To compute the cost, one straight forward approach is to compute the absolute error among prediction and actual value. But a better loss function is the log loss function which is defines as : 

  -Summ ( Log (Pred) * Actual + Log (1 - Pred ) * Actual ) / m

In [8]:
def compute_error(Predicted, Actual):                   #计算误差函数，可以选择不同的误差函数
    logprobs = np.multiply(np.log(Predicted), Actual)+ np.multiply(np.log(1-Predicted), 1-Actual)
    cost = -np.sum(logprobs) / Actual.shape[1] 
    return np.squeeze(cost)

### 2.7 Implement Backward Propagation

In backward propagation function, the error is passed backward to previous layers and the derivatives of weights and bias are computed.
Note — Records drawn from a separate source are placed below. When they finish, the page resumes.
/-- A walk that ends at a PRESENT leaf fills the CLB (R353). -/
def clbFill (s : State) (core oid key tile : Nat) : State :=
  let c := s.core core
  if (clbTile c oid key).isSome then s
  else { s.setCore core { c with clb := makeRoom s 256 c.clb ++ [⟨oid, key, tile⟩] } with free := s.free + 1 }

/-- The trap of a walk that met a bad or poisoned entry. -/
def walkTrap (poisoned : Bool) (c : Word) : Stop :=
  if poisoned then volumePoison c else .trap .objAbsent c

/-- The tile of a coordinate for a load: absent, or its address and the state with the CLB filled; it waits at BUSY
(R350, R353). -/
def tileForLoad (v : Vals) (oid : Nat) (d : Volume) (c : Word) : Except Stop (Option (Nat × State)) :=
  let key := d.key c
  let core := v.cx.core
  match clbTile (v.s.core core) oid key with
  | some t => .ok (some (t, v.s))
  | none => match walk v.s (dieOf core) d key d.depth 0 d.root with
    | .bad => .error (walkTrap false c)
    | .poisoned => .error (walkTrap true c)
    | .busy => .error .stall
    | .absent => .ok none
    | .leaf _ e => match e with
      | .present t => .ok (some (t, clbFill v.s core oid key t))
      | .busy _ => .error .stall
      | _ => .ok none

/-- The tile of a coordinate for a store. Where the path is absent the store allocates step by step before it issues: it
takes and fills a tile, then publishes it as a release at die scope, and walks again (R217, R218, R351). -/
def tileForStore (v : Vals) (oid : Nat) (d : Volume) (c : Word) : Except Stop (Nat × State) :=
  let key := d.key c
  let core := v.cx.core
  let die := dieOf core
  let st := v.cx.st
  let keep := fun (s : State) (w : Option TreeWork) =>
    Except.error (Stop.keep (stall (s.setStrand core v.cx.slot { st with work := w })))
  match st.work with
  | some (.tile _ slot tile pool) =>
    if readEntry v.s die slot = .absent ∧ releaseReady v.s core st st.nextSeq .die = false then .error .stall
    else if readEntry v.s die slot ≠ .absent ∧ headerPoisoned v.s pool = true then
      .error (.keep (stopped v.s { v.cx with st := { st with work := none } } (volumePoison c)))
    else keep (publish v.s die slot tile pool) none
  | none => match clbTile (v.s.core core) oid key with
    | some t => .ok (t, v.s)
    | none => match grow v.s die d key d.depth 0 d.root with
      | .wait => .error .stall
      | .trap .memUncorrectable => .error (walkTrap true c)
      | .trap cause => .error (.trap cause c)
      | .tile t => .ok (t, clbFill v.s core oid key t)
      | .absent slot leaf => match takeTile v.s die oid d slot leaf with
        | .ok (s, w) => keep s (some w)
        | .error (cause, s) => .error (.keep (trapAt s v.cx cause 0 c))

/-- The run rule of ldcv and stcv (R252), in the order of R251. -/
def runCheck (d : Volume) (c : Word) : Except Stop Unit :=
  let n := 64 / d.elem
  let c0 := d.coord c 0
  if d.extent.getD 0 0 < c0 + n then .error (.trap .volRange c)
  else if 2 ^ d.ts.getD 0 0 * d.elem < 64 ∨ c0 % n ≠ 0 then .error (.trap .misaligned c)
  else .ok ()

/-- The cells of n bytes of a tile; a tile off the die traps (R345). -/
def elementAt (s : State) (v : Vals) (d : Volume) (tile n : Nat) (c : Word) : Except Stop (List Nat) :=
  match cellsOnDie s (dieOf v.cx.core) (tile + d.byteIn c) n with
  | some cells => .ok cells
  | none => .error (.trap .objAbsent c)

/-- An element store, up to its issue (R251). -/
def storeElement (v : Vals) (h c : Word) (run : Bool) (val : Nat) : Except Stop Done :=
  match volumeOf v h c true with
  | .error e => .error e
  | .ok (oid, d) =>
    let v := v.touched h
    match if run then runCheck d c else .ok () with
    | .error e => .error e
    | .ok () =>
      let n := if run then 64 else d.elem
      match countSt v.cx.st with
      | none => .error .stall
      | some st => match tileForStore v oid d c with
        | .error e => .error e
        | .ok (t, s) => match elementAt s v d t n c with
          | .error e => .error e
          | .ok cells =>
            .ok { s := s, st := st.begin { noAccess (.store n) with addr := c, spans := [(put oid 48, 0)], writes := pairWrites cells val } }

/-- The CLBs of a die without the translations that a test selects (R354, R355). -/
def clbDrop (s : State) (die : Nat) (p : ClbEntry → Bool) : State :=
  { s with cores := s.cores.map fun e =>
      if dieOf e.1 == die then (e.1, { e.2 with clb := e.2.clb.filter fun t => !p t }) else e }

/-- Whether an access of a strand of the die that reaches a tile is outstanding (R354). -/
def tileInUse (s : State) (die tile : Nat) : Bool :=
  let cells := (cellAt s tile).map fun k => (k, k + 4096)
  s.live.any fun e => dieOf e.1 == die && e.2.2.pend.any fun a =>
    a.cells.any fun k => cells.any fun r => decide (r.1 ≤ k) && decide (k < r.2)

/-- R251: loads a volume element; an absent tile gives the background value (R185). -/
def execLdc (d h c : Reg) (sgn : Bool) (s : State) : Host.Outcome State Fault Refusal :=
  issue (.ldc d h c sgn) (fun _ => { src := [h, c], dst := [d] }) s fun v =>
    let w := v.x c
    match volumeOf v (v.x h) w false with
    | .error e => .error e
    | .ok (oid, vol) =>
      let v := v.touched (v.x h)
      match tileForLoad v oid vol w with
      | .error e => .error e
      | .ok none =>
        if v.cx.st.acquiring || (countLd v.cx.st).isNone then .error .stall
        else results v [(d, extendTo vol.elem sgn (vol.background.toNat % 256 ^ vol.elem))]
      | .ok (some (t, s)) => match countLd v.cx.st, elementAt s v vol t vol.elem w with
        | none, _ => .error .stall
        | _, .error e => .error e
        | some st, .ok cells =>
          let (s, st, dest) := reserve s st d
          .ok { s := s, st := st.begin { noAccess (.load vol.elem sgn) with
            addr := w, dest := dest, spans := [(put oid 48, 0)], reads := cells.zipIdx.map fun k => (k.2, k.1) } }

/-- R251: stores a volume element, allocating its tile when absent. -/
def execStc (r0 h c : Reg) (s : State) : Host.Outcome State Fault Refusal :=
  issue (.stc r0 h c) (fun _ => { src := [r0, h, c] }) s fun v => storeElement v (v.x h) (v.x c) false (v.x r0).toNat

/-- R252: loads 64 aligned bytes of a tile's run. -/
def execLdcv (vd : VReg) (h c : Reg) (s : State) : Host.Outcome State Fault Refusal :=
  issue (.ldcv vd h c) (fun _ => { src := [h, c], vdst := [vd] }) s fun v =>
    let w := v.x c
    match volumeOf v (v.x h) w false with
    | .error e => .error e
    | .ok (oid, vol) =>
      let v := v.touched (v.x h)
      match runCheck vol w with
      | .error e => .error e
      | .ok () => match tileForLoad v oid vol w with
        | .error e => .error e
        | .ok none =>
          if v.cx.st.acquiring || (countLd v.cx.st).isNone then .error .stall
          else .ok { s := v.s, st := v.cx.st, vs := [(vd, BitVec.ofNat 512 (ofLe ((fillBytes vol true).take 64)))] }
        | .ok (some (t, s)) => match elementAt s v vol t 64 w with
          | .error e => .error e
          | .ok cells => loadVecAt v s vd w 64 [(put oid 48, 0)] (cells.zipIdx.map fun k => (k.2, k.1))

/-- R252: stores 64 aligned bytes of a tile's run. -/
def execStcv (vs : VReg) (h c : Reg) (s : State) : Host.Outcome State Fault Refusal :=
  issue (.stcv vs h c) (fun _ => { src := [h, c], vsrc := [vs] }) s fun v =>
    storeElement v (v.x h) (v.x c) true (v.v vs).toNat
The weights and bias are then updated using the derivatives.  

In [9]:
def backward_propagation(params, activations, X, Y):                ##########反向传播算法，计算导数############
    m = X.shape[1]
    
    # output layer
    dZ2 = activations['A2'] - Y # compute the error derivative 
    dW2 = np.dot(dZ2, activations['A1'].T) / m # compute the weight derivative 
    db2 = np.sum(dZ2, axis=1, keepdims=True)/m # compute the bias derivative
    
    # hidden layer
    dZ1 = np.dot(params['W2'].T, dZ2)*(1-np.power(activations['A1'], 2))
    dW1 = np.dot(dZ1, X.T)/m
    db1 = np.sum(dZ1, axis=1,keepdims=True)/m
    
    return {"dW1": dW1, "db1": db1, "dW2": dW2, "db2": db2}

def update_parameters(params, derivatives, alpha = 1.2):           ##########反向传播算法，更新参数############
    # alpha is the model's learning rate 
    
    params['W1'] = params['W1'] - alpha * derivatives['dW1']
    params['b1'] = params['b1'] - alpha * derivatives['db1']
    
    ####################需要填写，请计算W2和b2更新之后的值
    params['W2'] = params['W2'] - alpha * derivatives['dW2']
    params['b2'] = params['b2'] - alpha * derivatives['db2']
    ####################需要填写，请计算W2和b2更新之后的值
    
    return params

### 2.8 Compile and Train the Model

Create a function which compiles all the key functions and creates a neural network model. 

In [10]:
def neural_network(X, Y, n_h, num_iterations=100):                      ############编译网络
    n_x = network_architecture(X, Y)[0]
    n_y = network_architecture(X, Y)[2]
    
    params = define_network_parameters(n_x, n_h, n_y)                  ############初始化参数  
    for i in range(0, num_iterations):
        results = forward_propagation(X, params)                       ############前向传播 
        error = compute_error(results['A2'], Y)
        derivatives = backward_propagation(params, results, X, Y)      ############反向传播
        params = update_parameters(params, derivatives)                ############更新参数
    return params

In [11]:
y = Y.values.reshape(1, Y.size)
x = X.T.as_matrix()
model = neural_network(x, y, n_h = 10, num_iterations = 10)            ############生成一个新的网络

  
  after removing the cwd from sys.path.


### 2.9 Predictions 

In [12]:
def predict(parameters, X):
    results = forward_propagation(X, parameters)
    print (results['A2'][0])
    predictions = np.around(results['A2'])    
    return predictions

predictions = predict(model, x)
print ('Accuracy: %d' % float((np.dot(y,predictions.T) + np.dot(1-y,1-predictions.T))/float(y.size)*100) + '%')

[0.52351746 0.10311941 0.95776857 ... 0.95776857 0.10311941 0.95776857]
Accuracy: 96%


  after removing the cwd from sys.path.